-- ==== Sys2Proof/Laws/Run.lean ====
section
/-! SUPPORT. Runs of the machine, and what the host drives. -/

namespace Sys2Proof.Machine

/-! A run, one step at a time and in parts. -/

theorem run_next {s t : State} {k : Nat} (h : step s = .next t) :
    Host.Core.run core (k + 1) s = Host.Core.run core k t := by
  simp only [Host.Core.run, show core.step s = _ from h]

theorem run_fault {s : State} {k : Nat} {f : Fault} (h : step s = .fault f) :
    Host.Core.run core (k + 1) s = .fault f := by
  simp only [Host.Core.run, show core.step s = _ from h]

theorem run_refused {s : State} {k : Nat} {r : Refusal} (h : step s = .refused r) :
    Host.Core.run core (k + 1) s = .refused r := by
  simp only [Host.Core.run, show core.step s = _ from h]

theorem run_add (a b : Nat) (s t : State) (h : Host.Core.run core a s = .next t) :
    Host.Core.run core (a + b) s = Host.Core.run core b t := by
  induction a generalizing s with
  | zero =>
    cases h
    rw [Nat.zero_add]
  | succ a ih =>
    rw [show a + 1 + b = (a + b) + 1 by omega]
    simp only [Host.Core.run] at h ⊢
    split at h
    · exact ih _ h
    · cases h
    · cases h

/-- The plain script is one way for the host to issue the commands. -/
theorem hostScript_issues (cs : List Command) : HostIssues cs (hostScript cs) := by
  induction cs with
  | nil => exact .finished
  | cons c cs ih => exact .command (.offer c) .idle .take [] rfl rfl rfl (by simp) rfl rfl ih

end Sys2Proof.Machine
end

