-- ==== Sys2Proof/Tests/Slice0.lean ====
section
/-! SUPPORT. The model's own tests. Expected values are the vectors of spec/95_test_vectors.md and the worked examples of
the rules; then, for every obligation with hypotheses, a witness that meets them together. -/

-- One theorem after another: elaborated at the same time, the kernel evaluations below wait for one another, and Lean
-- starts a thread, with its stack, for each that waits.
set_option Elab.async false

namespace Sys2Proof.Tests

open Sys2Proof.Machine

/-! ### Helpers -/

/-- The state after reset, moved to a controller state. -/
def inState (f : Fsm) : State :=
  { State.reset with fsm := f, errcode := if f = .error then 3 else 0 }

/-- A computation with `b` bytes 0x61 in the buffer. -/
def absorbing (b : Fin 64) : State :=
  { State.reset with
    fsm := .absorb
    H := iv
    buf := Vector.replicate 64 0x61
    bcnt := b
    len := BitVec.ofNat 64 (8 * b.val) }

/-- A computation finished, with the digest of "abc" (V3) latched. -/
def finished : State :=
  { inState .done with digest := #v[0x90, 0x01, 0x50, 0x98, 0x3c, 0xd2, 0x4f, 0xb0,
    0xd6, 0x96, 0x3f, 0x7d, 0x28, 0xe1, 0x7f, 0x72] }

/-- A command accepted and not completed. -/
def busyWith (c : Command) (s : State) : State := { s with channel := .busy c }

/-- The host's next input values. -/
def withInputs (ports : List PortIn) (s : State) : State := { s with inputs := ports }

/-- The next state, if there is one. -/
def nextOf : Host.Outcome State Fault Refusal → Option State
  | .next s => some s
  | .fault _ => none
  | .refused _ => none

/-- A payload from its first bytes. -/
def payload (bs : List Byte) : Payload := packLe 512 bs

/-! ### Well-formedness -/

theorem test_wellFormed_refuses_65 : Instr.wellFormed (.update 65 0) = false := by decide

theorem test_wellFormed_accepts_64 : Instr.wellFormed (.update 64 0) = true := by decide

/-! ### Decoding: T-DEC, and each command's word written out bit by bit, RSVD then NBYTES then OP -/

theorem test_decode_init : decode ⟨0b00000_0000000_0001, 0⟩ = .ok .init := rfl

theorem test_decode_update : decode ⟨0b00000_0000011_0010, 7⟩ = .ok (.update 3 7) := by decide +kernel

theorem test_decode_update_limit : decode ⟨0b00000_1000000_0010, 7⟩ = .ok (.update 64 7) := by decide +kernel

theorem test_decode_final : decode ⟨0b00000_0000000_0011, 0⟩ = .ok .final := rfl

theorem test_decode_read : decode ⟨0b00000_0000000_0100, 0⟩ = .ok .read := rfl

theorem test_decode_illegal :
    ([0x0000, 0x0005, 0x000F, 0xFFFF].map fun w => decode ⟨w, 0⟩) = List.replicate 4 (.error .illegalOpcode) := by
  decide +kernel

theorem test_decode_reserved :
    ([0x0412, 0x07F2, 0x0802, 0x8002, 0x0011, 0x0013, 0x0014, 0xF801, 0x0401].map fun w => decode ⟨w, 0⟩) =
      List.replicate 9 (.error .reservedField) := by decide +kernel

theorem test_encode_words :
    (encode (.update 13 0)).cmd = 0x00D2 ∧ (encode (.update 56 0)).cmd = 0x0382 ∧ (encode .init).cmd = 0x0001 ∧
      (encode .final).cmd = 0x0003 ∧ (encode .read).cmd = 0x0004 := by decide

theorem test_decodeTableWord : decodeTableWord 16 0x0032 = some (.update 3 0) ∧ decodeTableWord 16 0x0000 = none := by
  decide +kernel

/-! ### Datapath: T-FN, T-ROT, T-IDX, T-TRACE, T-PAD, T-SER -/

theorem test_roundF : roundF 0x12345678 0x9abcdef0 0x0f0f0f0f = 0x1f3f5f77 := by decide

theorem test_roundG : roundG 0x12345678 0x9abcdef0 0x0f0f0f0f = 0x92b4d6f8 := by decide

theorem test_roundH : roundH 0x12345678 0x9abcdef0 0x0f0f0f0f = 0x87878787 := by decide

theorem test_roundI : roundI 0x12345678 0x9abcdef0 0x0f0f0f0f = 0x68482808 := by decide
******
## WHAT THE TASK REQUIRES
Write down every line of the data above that includes the string "SUPPORT".

## EXERCISE ANSWER
/-! SUPPORT. Runs of the machine, and what the host drives. -/
/-! SUPPORT. The model's own tests. Expected values are the vectors of spec/95_test_vectors.md and the worked examples of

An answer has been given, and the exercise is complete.